Synthesis of 2D materials: We have examined which metal substrates might be suitable for the synthesis of black or blue phosphorene, and have shown that which allotrope is favored can be tuned by varying the chemical potential of phosphorus.
A.K. Adak, D. Sharma and S. Narasimhan, J. Phys. Cond. Matt. 34 084001 (2022).

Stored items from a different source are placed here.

/-- The effective width of a well-formed operand is 1 to 8 (30_encoding.md R115). -/
theorem width_range {n : Option Nat} (hn : nominalOk n) {x : Operand} (h : x.wf n = true) :
    1 ≤ x.width n ∧ x.width n ≤ 8 := by
  cases x with
  | r w k =>
    rw [Operand.wf, widthOk_iff] at h
    rwa [width_r, effWidth_pos _ (by omega)]
  | mr w k =>
    rw [Operand.wf, widthOk_iff] at h
    rwa [width_mr, effWidth_pos _ (by omega)]
  | mi w a =>
    rw [Operand.wf, Bool.and_eq_true, widthOk_iff] at h
    rw [width_mi, effWidth_pos _ (by omega)]
    exact h.1
  | i w v =>
    by_cases hw : w = 0
    · subst hw
      cases n with
      | none => cases h
      | some k => exact hn k rfl
    · rw [wf_i_pos _ _ hw, Bool.and_eq_true, widthOk_iff] at h
      rw [width_i, effWidth_pos _ hw]
      exact h.1

theorem dataBytes_range {n : Option Nat} (hn : nominalOk n) {x : Operand} (h : x.wf n = true) :
    1 ≤ x.dataBytes n ∧ x.dataBytes n ≤ 8 := by
  have hw := width_range hn h
  cases x with
  | r w k => simp
  | mr w k => simp
  | i w v => exact hw
  | mi w a => exact hw

/-- The descriptor of a well-formed operand is in the table and legal in the instruction. -/
theorem wf_desc {n : Option Nat} {x : Operand} (h : x.wf n = true) :
    x.desc ∈ Desc.all ∧ ¬ (x.desc.width = 0 ∧ n = none) := by
  rw [mem_all_descs]
  cases x with
  | r w k =>
    have hw := (widthOk_iff w).1 h
    exact ⟨.inl h, fun hc => absurd (show w = 0 from hc.1) (by omega)⟩
  | mr w k =>
    have hw := (widthOk_iff w).1 h
    exact ⟨.inl h, fun hc => absurd (show w = 0 from hc.1) (by omega)⟩
  | mi w a =>
    rw [Operand.wf, Bool.and_eq_true] at h
    have hw := (widthOk_iff w).1 h.1
    exact ⟨.inl h.1, fun hc => absurd (show w = 0 from hc.1) (by omega)⟩
  | i w v =>
    by_cases hw : w = 0
    · subst hw
      refine ⟨.inr rfl, fun hc => ?_⟩
      rw [hc.2] at h
      cases h
    · rw [wf_i_pos _ _ hw, Bool.and_eq_true] at h
      exact ⟨.inl h.1, fun hc => hw hc.1⟩

/-- The raw value of a well-formed operand fits in its data bytes (30_encoding.md R117). -/
theorem raw_fits {n : Option Nat} {x : Operand} (h : x.wf n = true) :
    x.raw.toNat < 2 ^ (8 * x.dataBytes n) := by
  cases x with
  | r w k =>
    rw [raw_r_toNat, dataBytes_r]
    have := k.isLt
    omega
  | mr w k =>
    rw [raw_mr_toNat, dataBytes_mr]
    have := k.isLt
    omega
  | mi w a =>
    rw [Operand.wf, Bool.and_eq_true, widthOk_iff, fits_iff] at h
    rw [raw_mi, dataBytes_mi, effWidth_pos _ (by omega)]
    exact h.2
  | i w v =>
    rw [raw_i, dataBytes_i]
    by_cases hw : w = 0
    · subst hw
      cases n with
      | none => cases h
      | some k => exact (fits_iff k v).1 h
    · rw [wf_i_pos _ _ hw, Bool.and_eq_true, fits_iff] at h
      rw [effWidth_pos _ hw]
      exact h.2

/-- An operand whose descriptor is legal and whose raw value fits is well formed. -/
theorem wf_of_fits {n : Option Nat} {x : Operand} (hd : x.desc ∈ Desc.all)
    (hw : ¬ (x.desc.width = 0 ∧ n = none)) (hr : x.raw.toNat < 2 ^ (8 * x.dataBytes n)) :
    x.wf n = true := by
  rw [mem_all_descs] at hd
  cases x with
  | r w k =>
    rcases hd with hd | hd
    · exact hd
    · cases hd
  | mr w k =>
    rcases hd with hd | hd
    · exact hd
    · cases hd
  | mi w a =>
    rcases hd with hd | hd
    · have hw := (widthOk_iff w).1 hd
      rw [raw_mi, dataBytes_mi, effWidth_pos _ (by omega)] at hr
      rw [Operand.wf, Bool.and_eq_true, fits_iff]
      exact ⟨hd, hr⟩
    · cases hd
  | i w v =>
    rw [raw_i, dataBytes_i] at hr
    by_cases h0 : w = 0
    · subst h0
      cases n with
      | none => exact absurd ⟨rfl, rfl⟩ hw
      | some k => exact (fits_iff k v).2 hr
    · rw [effWidth_pos _ h0] at hr
      rw [wf_i_pos _ _ h0, Bool.and_eq_true, fits_iff]
      rcases hd with hd | hd
      · exact ⟨hd, hr⟩
      · cases hd; exact absurd rfl h0

theorem ofZero_wf (o : ZeroOp) : (Instr.ofZero o).wf = true := by
  cases o <;> rfl

theorem ofSleep_wf (o : SleepOp) (x : Operand) : (Instr.ofSleep o x).wf = x.wf none := by
  simp [Instr.wf, Operation.nominal]

theorem ofMove_wf (o : MoveOp) (d x : Operand) :
    (Instr.ofMove o d x).wf = (d.wf (some o.nominal) && x.wf (some o.nominal)) := by
  simp [Instr.wf, Operation.nominal]

/-! ### The number of bytes taken, and well-formedness of what is decoded -/

section Readers
variable {ε : Type} {c : Config} {bad : DecodeError → ε} {read : Nat → Nat → Except ε Word}

/-- A reader whose values fit in the bytes asked for. -/
def FitReader (read : Nat → Nat → Except ε Word) : Prop :=
  ∀ off n v, read off n = .ok v → v.toNat < 2 ^ (8 * n)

Defects in 2D Materials: We have studied defects in 2D materials such as twisted bilayer graphene, and (in collaboration with the experimental group of J. Lagoute at the University of Paris-Diderot) phosphorene. We have explained the source of puzzling features seen in STM images.
Kanchan Ulman and Shobhana Narasimhan, Physical Review B 89, 245429 (2014).

4) Perovskites

Delayed Fluorescence in Mn-doped Halide Perovskites: Our calculations show that vibrational coupling can help explain the delayed fluorescence observed when halide perovskites are doped with Mn. This work was done in collaboration with the experimental group of Ranjani Viswanatha at JNCASR.
P. Ramakrishnan, D. Acharya, P. Jain, K. Gahlot, A. Yadav, A. Camellini, M. Zavellani-Rossi, G. Cerullo, C. Narayana, S. Narasimhan and R. Viswanatha, ACS Energy Letters, 5, 353 - 359 (2020).